Binary Classifier Diagnostics
While kstest
and roc
provide diagnostic measures for comparing model performance, we may want to produce graphs and tables to document its performance, bcdiag
allows us to do this easily.
using ROCKS
using Random
using Distributions
using BenchmarkTools
Random.seed!(888)
const x = rand(Uniform(-5, 5), 1_000_000)
const logit = -3.0 .+ 0.5 .* x .+ rand(Normal(0, 0.1), length(x))
const prob = @. 1.0 / (1.0 + exp(-logit))

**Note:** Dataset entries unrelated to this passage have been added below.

-- ==== Sys2Proof/Machine/Failover.lean ====
section
/-! DEFINITION. Failover (chapter 16): control cores, hand-offs, hubs, HBM stacks and laser sources. -/

namespace Sys2Proof.Machine

open Sys2Proof

def State.modFail (s : State) (f : Failover → Failover) : State := { s with fail := f s.fail }

/-- A DEVICE_FATAL event of a unit (R379). -/
def State.deviceFatal (s : State) (unitType unitIndex : Nat) (addr : W64) (source : Nat) : State :=
  s.logError { cls := .deviceFatal, unitType := unitType, unitIndex := unitIndex, addr := addr, source := source }

/-! ### Control cores (R391, R392, R402) -/

/-- The lowest-numbered spare core in service. -/
def Failover.spareCore (f : Failover) : Option Nat := (List.range 32).find? fun c => f.coresSpare.getLsbD c

/-- A core is working, or starting in a takeover, or a spare. -/
def Failover.coreKnown (f : Failover) (c : Nat) : Bool :=
  f.coresIn.getLsbD c || f.coresSpare.getLsbD c || f.coreTakeovers.any fun t => t.2 == c

/-- The spare leaves the spares and starts in place of a core. -/
def State.startSpare (s : State) (core spare : Nat) (declared : Bool) : State :=
  let s := s.modFail fun f =>
    { f with coresSpare := setBit f.coresSpare spare false
             coreTakeovers := f.coreTakeovers.filter (fun t => t.1 != core) ++ [(core, spare)] }
  if declared then s else s.declare 1 core

/-- A control core fails: UNIT_FAIL, retirement, and the next spare starts for a core that worked or was starting; an unused
spare needs no takeover; with no spare left DEVICE_FATAL. -/
def State.failCore (s : State) (core source : Nat) : State :=
  let f := s.fail
  if f.coreKnown core = false then s
  else
    let s := s.unitFail unitCore core source
    let s := s.modFail fun f =>
      { f with coresIn := setBit f.coresIn core false, coresSpare := setBit f.coresSpare core false
               coresRetired := setBit f.coresRetired core true }
    match f.coreTakeovers.find? fun t => t.2 == core with
    | some t =>
      (match (s.fail).spareCore with
        | some k => s.startSpare t.1 k true
        | none => (s.modFail fun f => { f with coreTakeovers := f.coreTakeovers.filter fun x => x.1 != t.1 }).deviceFatal unitCore core 0 source)
    | none =>
      if f.coresSpare.getLsbD core then s.takeoverDone 1 core
      else
        match (s.fail).spareCore with
        | some k => s.startSpare core k false
        | none => (s.handOverDescs (.core core) none).deviceFatal unitCore core 0 source

/-- CORE_HEARTBEAT_TIMEOUT: a core's heartbeat is absent 10 ms (R391). -/
def execCoreHeartbeatTimeout (core : Nat) (s : State) : Outcome :=
  .next (if core < 32 ∧ (s.fail).coresIn.getLsbD core = true then s.failCore core 7 else s)

/-- CORE_TAKEOVER_COMPLETE: the oldest core takeover ends; every thread of the failed core has resumed on the spare (R392). -/
def execCoreTakeoverComplete (s : State) : Outcome :=
  .next (match (s.fail).coreTakeovers with
    | [] => s
    | (core, spare) :: rest =>
      (((s.handOverDescs (.core core) (some (.core spare))).modFail) fun f =>
        { f with coreTakeovers := rest, coresIn := setBit f.coresIn spare true
                 threads := updWhere (fun t => t.core == core) (fun t => { t with core := spare }) f.threads }).takeoverDone 1 core)

/-- Cores in service, ascending. -/
def Failover.coreList (f : Failover) : List Nat := (List.range 32).filter fun c => f.coresIn.getLsbD c

/-- The thread of an index; its home core is not stated when it is first met: a core in service (log 32). -/
def State.threadFor (s : State) (i : Nat) : Thread × State :=
  match (s.fail).threads.find? fun t => t.index == i with
  | some t => (t, s)
  | none =>
    let n := s.fresh.1
    let t : Thread := { index := i, core := (cyclic (s.fail).coreList (Config.word n).toNat).getD 0 }
    (t, s.fresh.2.modFail fun f => { f with threads := f.threads ++ [t] })

/-- HANDOFF_EFFECT: a receiver applies a hand-off only when its number is one above the last it applied from the thread; a
repeat is dropped and counted; what a failed core delivers is discarded and counted (R386, R387, R391).  A hub's answer
goes into the thread's reply queue. -/
def execHandoffEffect (thread : Nat) (receiver : Receiver) (n : W32) (s : State) : Outcome :=
  .next (if 1024 ≤ thread then s
    else
      let t := s.threadFor thread
      let s := t.2
      if (s.fail).coreTakeovers.any fun x => x.1 == t.1.core then s.isolate
      else
        let key := fun (e : Nat × Receiver × W32) => e.1 == thread && decide (e.2.1 = receiver)
        let last := (((s.fail).effects.find? key).map (·.2.2)).getD 0
        if n = last + 1 then
          let isHub := match receiver with | .hub _ => true | _ => false
          s.modFail fun f =>
            { f with effects := upsert key (thread, receiver, n) f.effects
                     threads := updWhere (fun x => x.index == thread)
                       (fun x => { x with journal := x.journal + 1, replies := if isHub then x.replies ++ [n.toNat] else x.replies }) f.threads }
        else { s with integ := { s.integ with dropped := satInc s.integ.dropped } })

/-! ### Furrow hubs (R80, R396, R397, R399, R402) -/

/-- Channels of a hub. -/
def hubChannels (h : Nat) : List Nat := (List.range 8).map (8 * h + ·)

/-- Sieve passes that run on the channels end without a contribution; they are read again (R80). -/
def State.dropSieves (s : State) (chans : List Nat) : State :=
  { s with ans := { s.ans with sieves := s.ans.sieves.filter fun v => !chans.contains v.channel } }

/-- A submission writes through programs on channels that have left service: MEDIA_ERROR (R321, R399). -/
def State.failWrites (s : State) (chans : List Nat) : State :=
  let hit := s.flash.programs.filter fun p => chans.contains p.channel
  let s := (nub (hit.filterMap (·.sid))).foldl State.failProgram s
  (s.modFlash fun f => { f with programs := f.programs.filter fun p => !(hit.any fun x => x.grp == p.grp) }).kickWrites

/-- Both hubs of a pair are retired: sixteen channels leave service; reads on them go to their rebuild (R399). -/
def State.pairOut (s : State) (h : Nat) : State :=
  let chans := hubChannels h ++ hubChannels (h ^^^ 1)
  let s := s.modFail fun f =>
    { f with channelsOut := chans.foldl (fun m c => setBit m c true) f.channelsOut
             hubTakeovers := f.hubTakeovers.filter (fun x => x != h ^^^ 1)
             hubsServing := setBit (setBit f.hubsServing h false) (h ^^^ 1) false
             declared := f.declared.filter fun d => !(d.1 == 3 && d.2.1 == h ^^^ 1) }
  let onPair := fun (r : Reading) => match s.entry? r.obj r.extent with | some m => chans.contains m.channel | none => false
  ((s.dropSieves chans).failWrites chans).modFlash fun f =>
    { f with reads := updWhere onPair (fun r => { r with step := 7 }) f.reads }

/-- A hub fails: UNIT_FAIL, FHh clears, retirement, isolation; its buddy takes over (R396, R397), unless it is retired. -/
def State.failHub (s : State) (h source : Nat) : State :=
  if 16 ≤ h ∨ (s.fail).hubsRetired.getLsbD h then s
  else
    let s := (s.unitFail unitHub h source).setReady (bitFh h) false
    let s := s.modFail fun f => { f with hubsRetired := setBit f.hubsRetired h true }
    if (s.fail).hubsRetired.getLsbD (h ^^^ 1) then s.pairOut h
    else ((s.modFail fun f => { f with hubTakeovers := f.hubTakeovers ++ [h] }).dropSieves (hubChannels h)).declare 3 h

/-- HUB_HEARTBEAT_TIMEOUT (R396). -/
def execHubHeartbeatTimeout (hub : Nat) (s : State) : Outcome := .next (s.failHub hub 7)

/-- TETHER_LINK_LOSS (R396). -/
def execTetherLinkLoss (hub : Nat) (s : State) : Outcome := .next (s.failHub hub 5)

/-- The open block sets of the channels are closed and queued for their verify read (R397). -/
def State.closeOpen (s : State) (chans : List Nat) : State :=
  let opened := s.flash.blocks.filter fun b => chans.contains b.channel && !b.closed && decide (b.mode ≠ .erased) && !b.retired
  s.modFlash fun f =>
    { f with blocks := updWhere (fun b => opened.contains b) (fun b => { b with closed := true }) f.blocks
             verifyQueue := f.verifyQueue ++ opened.map fun b => (b.channel, b.die, b.index) }

/-- A program of the failed hub is issued again, with a fresh number of its channel. -/
def State.reprogram (s : State) (p : Programming) : State :=
  let w := s.takeWseq p.channel
  w.2.modFlash fun f =>
    { f with programs := updWhere (fun x => x.channel == p.channel && x.wseq == p.wseq) (fun x => { x with wseq := w.1, done := none }) f.programs }

/-- HUB_TAKEOVER_COMPLETE: the buddy serves the eight channels; each channel's WSEQ resumes after its last allotted block;
programs and reads start again; open block sets are closed (R397). -/
def execHubTakeoverComplete (hub : Nat) (s : State) : Outcome :=
  .next (if (s.fail).hubTakeovers.contains hub then
      let chans := hubChannels hub
      let s := s.modFail fun f =>
        { f with hubTakeovers := f.hubTakeovers.filter (fun x => x != hub), hubsServing := setBit f.hubsServing (hub ^^^ 1) true }
      let s := chans.foldl (fun s c => s.modChannel c fun ch => { ch with wseq := ch.allotted, allotted := ch.allotted + 65536 }) s
      let s := (s.flash.programs.filter fun p => chans.contains p.channel).foldl State.reprogram s
      let mine := fun (r : Reading) => match s.entry? r.obj r.extent with | some m => chans.contains m.channel | none => false
      let s := s.modFlash fun f => { f with reads := updWhere (fun r => mine r && decide (r.step ≤ 6)) (fun r => { r with step := 0 }) f.reads }
      (s.closeOpen chans).takeoverDone 3 hub
    else s)

/-! ### HBM stacks (R161, R180, R184, R400) -/

/-- Extents of a run of bytes. -/
def extentRun (a len : Nat) : List Nat := if len = 0 then [] else (List.range ((a + len - 1) / 65536 - a / 65536 + 1)).map (a / 65536 + ·)

/-- The order in which the extents of an image are fetched (R180): first those of ENTRY, LIVE, EPI, PARAM, KVSCALE and
DESC; then those of WEIGHTS and WIDE by the index of the first pick that reads, or names, them. -/
def Image.fetchOrder (im : Image) : List Nat :=
  let first := ([0x06, 0x07, 0x02, 0x03, 0x0A, 0x01].filterMap im.placeOf).flatMap fun p => extentRun p.2 p.1.length
  let byPick := (List.range im.desc.length).flatMap fun i =>
    let p := (im.desc[i]?).getD {}
    (match im.placeOf 0x04 with
      | some w => if im.takesSet i then extentRun (w.2 + im.setOffset i) (4096 * p.unitBytes) else []
      | none => [])
    ++ (if p.wideAddr = 0 then [] else extentRun p.wideAddr (128 * p.wideN) ++ (List.range p.wideN).flatMap fun h =>
        let off := p.wideAddr - im.wideOffsets.1 + 128 * h
        extentRun (im.wideOffsets.1 + im.wideSetOffset off) (4096 * (parsePick (Buf.slice (im.part 0x05) off 128)).unitBytes))
  nub (first ++ byPick ++ List.range (extentsOf im.span))

/-- The order in which the extents of a sealed object are fetched. -/
def State.sealedOrder (s : State) (h : Home) : List Nat :=
  match s.img.images.find? fun i => i.objId == h.objId with
  | some im => im.fetchOrder
  | none => List.range (extentsOf h.bytes)

/-- Sealed copies fetch the extents that hold a granule of a stack (R184). -/
def State.refetch (s : State) (x : Nat) : State :=
  (s.tiers.homes.filter fun h => h.sealedObj && h.hbmCopy).foldl (fun s h =>
    let hit := extentsWhere (fun a => stackOf a == x) h.addr.toNat h.bytes
    ((s.sealedOrder h).filter fun e => hit.contains e).foldl (fun s e => s.fetchExtent h.objId e []) s) s

/-- The homes, and the copies of sealed objects, that have a granule for which `p` holds. -/
def State.homesWhere (s : State) (p : Nat → Bool) : List Home :=
  s.tiers.homes.filter fun h => !h.gone && (if h.sealedObj then h.hbmCopy else decide (h.tier = .hbm)) && (granulesOf h.addr.toNat h.bytes).any p

/-- A sealed object is DAMAGED, with the fetches that wait on it, or a mutable object is (R182, R183). -/
def State.objLost (s : State) (h : Home) : State :=
  if h.sealedObj then (s.markDamaged h.objId).endFetches h.objId else s.mutableLost h.objId

/-- Every object with a granule that no stack serves is DAMAGED (R161). -/
def State.damageLost (s : State) : State := (s.homesWhere s.hbmLost).foldl State.objLost s

/-- An HBM stack fails: UNIT_FAIL, HBMx clears, retirement; the first one's granules are filled on the other 23, and a dead stack no longer
reads its mutable granules; a further one has no relocation space (R161, R184, R400). -/
def State.failStack (s : State) (x source : Nat) (dead : Bool) : State :=
  if 24 ≤ x ∨ s.tiers.retiredStacks.contains x then s
  else
    let first := s.tiers.retiredStacks.isEmpty
    let s := (s.unitFail unitHbm (64 * x) source).setReady (bitHbm x) false
    let s := s.modTiers fun t => { t with retiredStacks := t.retiredStacks ++ [x] }
    if first then
      let s := if dead then ((s.homesWhere fun a => stackOf a == x).filter fun h => !h.sealedObj).foldl State.objLost s else s
      ((s.modTiers fun t => { t with refilling := some x }).refetch x).declare 4 x
    else s.damageLost

/-- HBM_LINK_LOSS: the PHY fails to train or loses its link, and the stack reads nothing more (R184, R400). -/
def execHbmLinkLoss (stack : Nat) (s : State) : Outcome := .next (s.failStack stack 7 true)

/-- Mutable objects whose home has a word that the failed stack no longer reads without error (R184). -/
def State.unreadable (s : State) (x : Nat) : List Home :=
  s.tiers.homes.filter fun h => !h.gone && !h.sealedObj && decide (h.tier = .hbm) && s.integ.flips.any fun w =>
    w.1 == 0 && decide (2 ≤ w.2.2.length) && stackOf (8 * w.2.1) == x && decide (h.addr.toNat ≤ 8 * w.2.1) && decide (8 * w.2.1 < h.addr.toNat + h.bytes)

/-- System-region words in error on the failed stack are rebuilt from their slots' parity (R162, R184). -/
def State.rebuildSystem (s : State) (x : Nat) : State :=
  (s.integ.flips.filter fun w => w.1 == 0 && decide (8 * w.2.1 < systemBytes) && stackOf (8 * w.2.1) == x).foldl (fun s w => s.rebuildWord (8 * w.2.1)) s

/-! ### Laser sources (R393 to R395) -/

/-- Light what the modules in service can light; ports that lose a working lane so are lost (R394). -/
def State.relight (s : State) : State :=
  let up := s.portsUp
  let t := s.light
  let t := up.foldl (fun t p =>
    match t.fabric.ports[p]? with
    | some x => if x.mapped 4 then t else t.portLoss p
    | none => t) t
  if popCount (t.fail).lasersIn = 0 then t.portDown 0 else t

/-- A module faults or is removed; one in service opens its UNIT_FAIL record, and the rest take up its load (R393). -/
def State.laserFault (s : State) (module : Nat) (removed : Bool) : State :=
  if 4 ≤ module then s
  else
    let was := (s.fail).lasersIn.getLsbD module
    let s := s.modFail fun f =>
      { f with lasersIn := setBit f.lasersIn module false
               lasersPresent := if removed then setBit f.lasersPresent module false else f.lasersPresent }
    if was then ((s.unitFail unitLaser module 7).relight).takeoverDone 6 module else s

/-- LASER_MODULE_FAULT. -/
def execLaserModuleFault (module : Nat) (removed : Bool) (s : State) : Outcome := .next (s.laserFault module removed)

/-- LASER_MODULE_INSERT: a module in an empty bay is tested and in service; dark lanes are lit and train (R395). -/
def execLaserModuleInsert (module : Nat) (s : State) : Outcome :=
  .next (if 4 ≤ module ∨ (s.fail).lasersPresent.getLsbD module = true then s
    else (s.modFail fun f =>
      { f with lasersIn := setBit f.lasersIn module true, lasersPresent := setBit f.lasersPresent module true }).light)

end Sys2Proof.Machine
end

const target = rand(length(x)) .<= prob
kstest
:
kstest(target, prob)
(n = 1000000, n1 = 94316, n0 = 905684, baserate = 0.094316, ks = 0.49102956987524427, ksarg = 0.09243578716933178, ksdep = 0.357299)
roc
:
roc(target, prob)
(conc = 69434969897, tied = 392052, disc = 15985130195, auc = 0.8128630985401923, gini = 0.6257261970803847)
These functions are performant:
@benchmark kstest($target, $prob)
BechmarkTools.Trial: 29 samples with 1 evaluations. Range (min … max): 165.767 ms … 183.964 ms ┊ GC (min … max): 0.00% … 0.52% Time (median): 172.593 ms ┊ GC (median): 0.56% Time (mean ± σ): 173.067 ms ± 5.135 ms ┊ GC (mean ± σ): 0.43% ± 0.34% █ ▁█ ▁ ▁ █ ▁ █ ▁▁▁▁ ▁ ▁ ▁█▁▁ ▁▁ ▁ ▁ ▁ ▁▁ █▁██▁█▁▁▁█▁█▁█▁█▁▁▁▁████▁▁█▁▁▁█▁▁▁████▁██▁▁▁▁█▁█▁▁▁▁▁▁▁█▁▁▁▁█ ▁ 166 ms Histogram: frequency by time 184 ms < Memory estimate: 46.02 MiB, allocs estimate: 19.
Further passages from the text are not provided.